Single-agent instruction degradation
After running the evaluations, LangChain found that single agents would often get too overwhelmed when told to do too many things. They began forgetting to call tools or were unable to respond to tasks when given more instructions and contexts.
LangChain found that calendar scheduling agents using GPT-4o “performed worse than Claude-3.5-sonnet, o1 and o3 across the various context sizes, and performance dropped off more sharply than the other models when larger context was provided.” The performance of GPT-4o calendar schedulers fell to 2% when the domains increased to at least seven.
Other models didn’t fare much better. Llama-3.3-70B forgot to call the send_email tool, “so it failed every test case.”
![](https://i0.wp.com/venturebeat.com/wp-content/uploads/2025/02/Screenshot-2025-02-11-at-4.42.09%25E2%2580%25AFPM.png?resize=900%2C535&ssl=1)
Only Claude-3.5-sonnet, o1 and o3-mini all remembered to call the tool, but Claude-3.5-sonnet performed worse than the two other OpenAI models. However, o3-mini’s performance degrades once irrelevant domains are added to the scheduling instructions.
The customer support agent can call on more tools, but for this test, LangChain said Claude-3.5-mini performed just as well as o3-mini and o1. It also presented a shallower performance drop when more domains were added. When the context window extends, however, the Claude model performs worse.

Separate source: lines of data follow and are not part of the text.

-- ==== Sys2Proof/Decode.lean ====
section
/-! DEFINITION. The decoder and the encoder (30_encoding.md, 40_step_and_dispatch.md R63). -/

namespace Sys2Proof

/-! ### The fields of an instruction word (30_encoding.md R52) -/

/-- `op = w[15:12]`. -/
def fieldOp (w : Word) : BitVec 4 := w.extractLsb' 12 4

/-- `x = w[11:8]`. -/
def fieldX (w : Word) : Reg := (w.extractLsb' 8 4).toFin

/-- `y = w[7:4]`. -/
def fieldY (w : Word) : Reg := (w.extractLsb' 4 4).toFin

/-- `n = w[3:0]`. -/
def fieldN (w : Word) : Nibble := (w.extractLsb' 0 4).toFin

/-- `kk = w[7:0]`. -/
def fieldKK (w : Word) : Byte := w.extractLsb' 0 8

/-- `nnn = w[11:0]`. -/
def fieldNNN (w : Word) : Addr12 := w.extractLsb' 0 12

/-! ### Decoding -/

/-- Family 0 dispatches on `kk` (30_encoding.md R54, D5). -/
def decodeFamily0 (w : Word) : Instr :=
  match fieldKK w with
  | 0xE0#8 => .cls (fieldX w)
  | 0xEE#8 => .ret (fieldX w)
  | _ => .ignored w

/-- Family 8 dispatches on `n` (30_encoding.md R54). -/
def decodeFamily8 (w : Word) : Instr :=
  match w.extractLsb' 0 4 with
  | 0x0#4 => .ldReg (fieldX w) (fieldY w)
  | 0x1#4 => .orReg (fieldX w) (fieldY w)
  | 0x2#4 => .andReg (fieldX w) (fieldY w)
  | 0x3#4 => .xorReg (fieldX w) (fieldY w)
  | 0x4#4 => .addReg (fieldX w) (fieldY w)
  | 0x5#4 => .subReg (fieldX w) (fieldY w)
  | 0x6#4 => .shr (fieldX w) (fieldY w)
  | 0x7#4 => .subnReg (fieldX w) (fieldY w)
  | 0xE#4 => .shl (fieldX w) (fieldY w)
  | _ => .ignored w

/-- Family E dispatches on `kk` (30_encoding.md R54). -/
def decodeFamilyE (w : Word) : Instr :=
  match fieldKK w with
  | 0x9E#8 => .skp (fieldX w)
  | 0xA1#8 => .sknp (fieldX w)
  | _ => .ignored w

/-- Family F dispatches on `kk` (30_encoding.md R54). -/
def decodeFamilyF (w : Word) : Instr :=
  match fieldKK w with
  | 0x07#8 => .ldVxDt (fieldX w)
  | 0x0A#8 => .ldVxK (fieldX w)
  | 0x15#8 => .ldDtVx (fieldX w)
  | 0x18#8 => .ldStVx (fieldX w)
  | 0x1E#8 => .addI (fieldX w)
  | 0x29#8 => .ldF (fieldX w)
  | 0x33#8 => .ldB (fieldX w)
  | 0x55#8 => .storeRegs (fieldX w)
  | 0x65#8 => .loadRegs (fieldX w)
  | _ => .ignored w

/-- `Execute`'s selection (40_step_and_dispatch.md R63): the top nibble selects the family. It is total: every word is
an instruction or an ignored word (R66). The last arm is family F, the one value of `op` that is left. -/
def decodeWord (w : Word) : Instr :=
  match fieldOp w with
  | 0x0#4 => decodeFamily0 w
  | 0x1#4 => .jp (fieldNNN w)
  | 0x2#4 => .call (fieldNNN w)
  | 0x3#4 => .seByte (fieldX w) (fieldKK w)
  | 0x4#4 => .sneByte (fieldX w) (fieldKK w)
  | 0x5#4 => .seReg (fieldX w) (fieldY w) (fieldN w)
  | 0x6#4 => .ldByte (fieldX w) (fieldKK w)
  | 0x7#4 => .addByte (fieldX w) (fieldKK w)
  | 0x8#4 => decodeFamily8 w
  | 0x9#4 => .sneReg (fieldX w) (fieldY w) (fieldN w)
  | 0xA#4 => .ldI (fieldNNN w)
  | 0xB#4 => .jpV0 (fieldNNN w)
  | 0xC#4 => .rnd (fieldX w) (fieldKK w)
  | 0xD#4 => .drw (fieldX w) (fieldY w) (fieldN w)
  | 0xE#4 => decodeFamilyE w
  | _ => decodeFamilyF w

/-- Why a sequence of bytes is no instruction. -/
inductive DecodeError where
  /-- Fewer than the two bytes that every instruction has (30_encoding.md R51). -/
  | truncated
  deriving DecidableEq, Repr

/-- A word from its two bytes, big-endian: the high byte at the lower address (20_memory.md R33, R40). -/
def joinBytes (hi lo : Byte) : Word := (hi.setWidth 16 <<< 8) ||| lo.setWidth 16

/-- `w[15:8]`, the byte a word has at its lower address (20_memory.md R40). -/
def highByte (w : Word) : Byte := w.extractLsb' 8 8

/-- `w[7:0]`, the byte a word has at its higher address (20_memory.md R40). -/
def lowByte (w : Word) : Byte := w.extractLsb' 0 8

/-- Decode the instruction at the head of a sequence of bytes, and give the rest. Every two bytes are an instruction
(30_encoding.md R51, R66); only a sequence that is too short is rejected. -/
def decodeBytes : List Byte → Except DecodeError (Instr × List Byte)
  | hi :: lo :: rest => .ok (decodeWord (joinBytes hi lo), rest)
  | [_] => .error .truncated
  | [] => .error .truncated

/-! ### Encoding -/

/-- The word with fields `op` and `nnn` (30_encoding.md R52). The fields do not overlap, so the sum is their union. -/
def wordNNN (op : Nat) (nnn : Addr12) : Word := BitVec.ofNat 16 (op * 0x1000 + nnn.toNat)

/-- The word with fields `op`, `x` and `kk` (30_encoding.md R52). -/
def wordXKK (op : Nat) (x : Reg) (kk : Byte) : Word := BitVec.ofNat 16 (op * 0x1000 + x.val * 0x100 + kk.toNat)

/-- The word with fields `op`, `x`, `y` and `n` (30_encoding.md R52). -/
def wordXYN (op : Nat) (x y : Reg) (n : Nibble) : Word :=
  BitVec.ofNat 16 (op * 0x1000 + x.val * 0x100 + y.val * 0x10 + n.val)

/-- The word of an instruction (the "Encoding" line of each instruction's rule; 30_encoding.md R55). -/
def encode : Instr → Word
  | .cls x => wordXKK 0x0 x 0xE0
  | .ret x => wordXKK 0x0 x 0xEE
  | .jp nnn => wordNNN 0x1 nnn
  | .call nnn => wordNNN 0x2 nnn
  | .seByte x kk => wordXKK 0x3 x kk
  | .sneByte x kk => wordXKK 0x4 x kk
  | .seReg x y n => wordXYN 0x5 x y n
  | .ldByte x kk => wordXKK 0x6 x kk
  | .addByte x kk => wordXKK 0x7 x kk
  | .ldReg x y => wordXYN 0x8 x y 0x0
  | .orReg x y => wordXYN 0x8 x y 0x1
  | .andReg x y => wordXYN 0x8 x y 0x2
  | .xorReg x y => wordXYN 0x8 x y 0x3
  | .addReg x y => wordXYN 0x8 x y 0x4
  | .subReg x y => wordXYN 0x8 x y 0x5
  | .shr x y => wordXYN 0x8 x y 0x6
  | .subnReg x y => wordXYN 0x8 x y 0x7
  | .shl x y => wordXYN 0x8 x y 0xE
  | .sneReg x y n => wordXYN 0x9 x y n
  | .ldI nnn => wordNNN 0xA nnn
  | .jpV0 nnn => wordNNN 0xB nnn
  | .rnd x kk => wordXKK 0xC x kk
  | .drw x y n => wordXYN 0xD x y n
  | .skp x => wordXKK 0xE x 0x9E
  | .sknp x => wordXKK 0xE x 0xA1
  | .ldVxDt x => wordXKK 0xF x 0x07
  | .ldVxK x => wordXKK 0xF x 0x0A
  | .ldDtVx x => wordXKK 0xF x 0x15
  | .ldStVx x => wordXKK 0xF x 0x18
  | .addI x => wordXKK 0xF x 0x1E
  | .ldF x => wordXKK 0xF x 0x29
  | .ldB x => wordXKK 0xF x 0x33
  | .storeRegs x => wordXKK 0xF x 0x55
  | .loadRegs x => wordXKK 0xF x 0x65
  | .ignored w => w

/-- The two bytes of an instruction, in address order (20_memory.md R40). -/
def encodeBytes (i : Instr) : List Byte := [highByte (encode i), lowByte (encode i)]

/-- The instruction that the decoder reads from the instruction word whose low `nbits` bits are those of `w`, the bits
above them zero. Bit 0 is the least significant bit of the 16-bit word. -/
def decodeTableWord (nbits w : Nat) : Option Instr :=
  let word : Word := BitVec.ofNat 16 (w % 2 ^ nbits)
  match decodeBytes [highByte word, lowByte word] with
  | .ok (i, _) => some i
  | .error _ => none

end Sys2Proof
end

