-- ==== Sys2Proof/Machine/Ops.lean ====
section
/-! DEFINITION. The named operations over registers, memory, display, stack and program counter (20_memory.md), and the
one way an instruction stops (60_exceptions.md R124). The core takes no exception and returns from none (R122, R127, R128). -/

namespace Sys2Proof.Machine

/-! ### Single-field updates -/

/-- `PC <- a`. -/
def State.setPc (s : State) (a : Word) : State := { s with pc := a }

/-- `I <- a`. -/
def State.setI (s : State) (a : Word) : State := { s with i := a }

/-- `DT <- b`. -/
def State.setDt (s : State) (b : Byte) : State := { s with dt := b }

/-- `ST <- b`. -/
def State.setSt (s : State) (b : Byte) : State := { s with st := b }

/-- Replace the stack slots and the stack pointer. -/
def State.setStack (s : State) (slots : List Word) (n : Nat) : State := { s with stack := slots, sp := n }

/-- `Kprev <- ks; watching <- w`, the state of the key wait (46_keys.md R119). -/
def State.setWait (s : State) (ks : Vector Bool 16) (w : Bool) : State := { s with kprev := ks, watching := w }

/-- Replace memory. -/
def State.setMem (s : State) (m : List Host.Cell) : State := { s with mem := m }

/-- Replace the display. -/
def State.setDisplay (s : State) (d : List Byte) : State := { s with display := d }

/-- One more random byte has been drawn (log 7). -/
def State.nextDraw (s : State) : State := { s with draws := s.draws + 1 }

/-! ### Memory (20_memory.md R32-R35) -/

/-- The byte at `a`, with no range check. -/
def State.byteAt (s : State) (a : Nat) : Byte := Memory.read s.cfg.fontTable s.mem a

/-- `MemRead(addr, 1)` (R32). -/
def State.memRead8 (s : State) (a : Word) : Byte :=
  if a.toNat < s.cfg.memSize then s.byteAt a.toNat else 0xFF

/-- `MemRead(addr, 2)` (R33): big-endian; `addr + 1` is exact. -/
def State.memRead16 (s : State) (a : Word) : Word :=
  if a.toNat + 1 < s.cfg.memSize then joinBytes (s.byteAt a.toNat) (s.byteAt (a.toNat + 1)) else 0xFFFF

/-- `MemWrite(addr, 1, v)` (R34). -/
def State.memWrite8 (s : State) (a : Word) (b : Byte) : State :=
  s.setMem (if a.toNat < s.cfg.memSize then Memory.write s.cfg.fontTable s.mem a.toNat b else s.mem)

/-- `MemWrite(addr, 2, v)` (R35): both bytes or neither. No instruction uses it. -/
def State.memWrite16 (s : State) (a : Word) (w : Word) : State :=
  s.setMem (if a.toNat + 1 < s.cfg.memSize then
      Memory.write s.cfg.fontTable (Memory.write s.cfg.fontTable s.mem a.toNat (highByte w)) (a.toNat + 1) (lowByte w)
    else s.mem)

/-! ### Display (20_memory.md R36, R37) -/

/-- `DispRead(j)` over display bytes `d` (R36). -/
def dispRead (c : Config) (d : List Byte) (j : Nat) : Byte := if j < c.dispBytes then d.getD j 0xFF else 0xFF

/-- `DispWrite(j, b)` over display bytes `d` (R37). -/
def dispWrite (c : Config) (d : List Byte) (j : Nat) (b : Byte) : List Byte :=
  if j < c.dispBytes then d.set j b else d

/-- The display word read that R37 mentions: big-endian, sentinel 0xFFFF. No rule uses it. DEDUCED (log 17): both bytes
are checked, as for memory (D4). -/
def dispRead16 (c : Config) (d : List Byte) (j : Nat) : Word :=
  if j + 1 < c.dispBytes then joinBytes (dispRead c d j) (dispRead c d (j + 1)) else 0xFFFF

/-- The display word write that R37 mentions: big-endian, dropped unless both bytes are in range. No rule uses it.
DEDUCED (log 17). -/
def dispWrite16 (c : Config) (d : List Byte) (j : Nat) (w : Word) : List Byte :=
  if j + 1 < c.dispBytes then dispWrite c (dispWrite c d j (highByte w)) (j + 1) (lowByte w) else d

/-! ### Stack (20_memory.md R38, R39) -/

/-- `Push(w)`: dropped when the stack is full (R38). -/
def State.push (s : State) (w : Word) : State :=
  s.setStack (if s.sp < s.cfg.stackDepth then s.stack.set s.sp w else s.stack)
    (if s.sp < s.cfg.stackDepth then s.sp + 1 else s.sp)

/-- The value that `Pop()` returns: 0x00FF when the stack is empty (R39). -/
def State.popValue (s : State) : Word := if 0 < s.sp then s.stack.getD (s.sp - 1) 0x0000 else 0x00FF

/-- The state after `Pop()`: the slot read is unchanged, and SP stays at 0 when the stack is empty (R39). -/
def State.pop (s : State) : State := s.setStack s.stack (s.sp - 1)

/-! ### Program counter (42_control_flow.md R82) -/

/-- `Skip()` when `c` holds: PC goes up by 2 more, mod 2^16 (R82). -/
def State.skipIf (s : State) (c : Bool) : State := s.setPc (if c then s.pc + 2 else s.pc)

/-! ### The stop (60_exceptions.md R124) -/

/-- `raise Unspecified(reason)`: the model stops with the state as it is, before any write of the instruction. -/
def State.raise (s : State) (reason : Unspecified) : Result := .fault (.unspecified reason s)

end Sys2Proof.Machine
end

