/-- R94: `Fx1E` adds Vx to I mod 2^16 and writes no flag. The wrap and the unwritten flag are the spec's own decisions D3
and D12. -/
def Obligations.AddIWrapsAt16Bits : Prop :=
  DecodesRow 0xF0FF#16 0xF01E#16 (fun w => .addI (fieldX w)) ∧
  ∀ x s, ∃ t, exec (.addI x) s = .next t ∧ t.i.toNat = (s.i.toNat + (s.getV x).toNat) % 2 ^ 16 ∧ OnlyChanges [.i] s t

/-- R95: `Fx29` points I at the glyph of digit Vx, and raises `Unspecified` when Vx >= 16. The stop is the spec's own
decision D13 (log 8). -/
def Obligations.LdFPointsAtTheGlyph : Prop :=
  DecodesRow 0xF0FF#16 0xF029#16 (fun w => .ldF (fieldX w)) ∧
  ∀ x s,
    ((s.getV x).toNat < 16 → ∃ t, exec (.ldF x) s = .next t ∧ t.i.toNat = 5 * (s.getV x).toNat ∧ OnlyChanges [.i] s t) ∧
    (16 ≤ (s.getV x).toNat → exec (.ldF x) s = .fault (.unspecified .fontDigitOutOfRange s))

/-- R96: `Fx33` stores the hundreds, tens and ones of Vx at I, I+1 and I+2, each dropped on its own beyond memory, and
leaves every other byte as it was. -/
def Obligations.LdBStoresTheDecimalDigits : Prop :=
  DecodesRow 0xF0FF#16 0xF033#16 (fun w => .ldB (fieldX w)) ∧
  ∀ x s, s.wf → ∃ t, exec (.ldB x) s = .next t ∧
    (∀ k < 3, (s.effAddr k).toNat = (s.i.toNat + k) % 2 ^ 16) ∧
    ((s.effAddr 0).toNat < s.cfg.memSize → (t.memRead8 (s.effAddr 0)).toNat = (s.getV x).toNat / 100) ∧
    ((s.effAddr 1).toNat < s.cfg.memSize → (t.memRead8 (s.effAddr 1)).toNat = (s.getV x).toNat / 10 % 10) ∧
    ((s.effAddr 2).toNat < s.cfg.memSize → (t.memRead8 (s.effAddr 2)).toNat = (s.getV x).toNat % 10) ∧
    (∀ a, (∀ k < 3, a ≠ s.effAddr k) → t.memRead8 a = s.memRead8 a) ∧ OnlyChanges [.memory] s t

/-- R97: `Fx55` stores V0 to Vx at I, I+1, ..., each dropped on its own beyond memory, leaves every other byte as it was, and
leaves I unchanged. That I is unchanged is the spec's own decision D11. -/
def Obligations.StoreRegsStoresV0ToVx : Prop :=
  DecodesRow 0xF0FF#16 0xF055#16 (fun w => .storeRegs (fieldX w)) ∧
  ∀ x s, s.wf → ∃ t, exec (.storeRegs x) s = .next t ∧
    (∀ r : Reg, r ≤ x → (s.effAddr r.val).toNat < s.cfg.memSize → t.memRead8 (s.effAddr r.val) = s.getV r) ∧
    (∀ a, (∀ r : Reg, r ≤ x → a ≠ s.effAddr r.val) → t.memRead8 a = s.memRead8 a) ∧ OnlyChanges [.memory] s t

/-- R98: `Fx65` loads V0 to Vx from I, I+1, ..., 0xFF beyond memory, and leaves I unchanged. -/
def Obligations.LoadRegsLoadsV0ToVx : Prop :=
  DecodesRow 0xF0FF#16 0xF065#16 (fun w => .loadRegs (fieldX w)) ∧
  ∀ x s, ∃ t, exec (.loadRegs x) s = .next t ∧
    (∀ r : Reg, r ≤ x → t.getV r = s.memRead8 (s.effAddr r.val)) ∧
    (∀ r : Reg, x < r → t.getV r = s.getV r) ∧
    (∀ r : Reg, s.cfg.memSize ≤ (s.effAddr r.val).toNat → s.memRead8 (s.effAddr r.val) = 0xFF) ∧ OnlyChanges [.v] s t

GPT-4o also performed the worst among the models tested.
“We saw that as more context was provided, instruction following became worse. Some of our tasks were designed to follow niche specific instructions (e.g., do not perform a certain action for EU-based customers),” LangChain noted. “We found that these instructions would be successfully followed by agents with fewer domains, but as the number of domains increased, these instructions were more often forgotten, and the tasks subsequently failed.”
The company said it is exploring how to evaluate multi-agent architectures using the same domain overloading method.
LangChain is already invested in the performance of agents, as it introduced the concept of “ambient agents,” or agents that run in the background and are triggered by specific events. These experiments could make it easier to figure out how best to ensure agentic performance.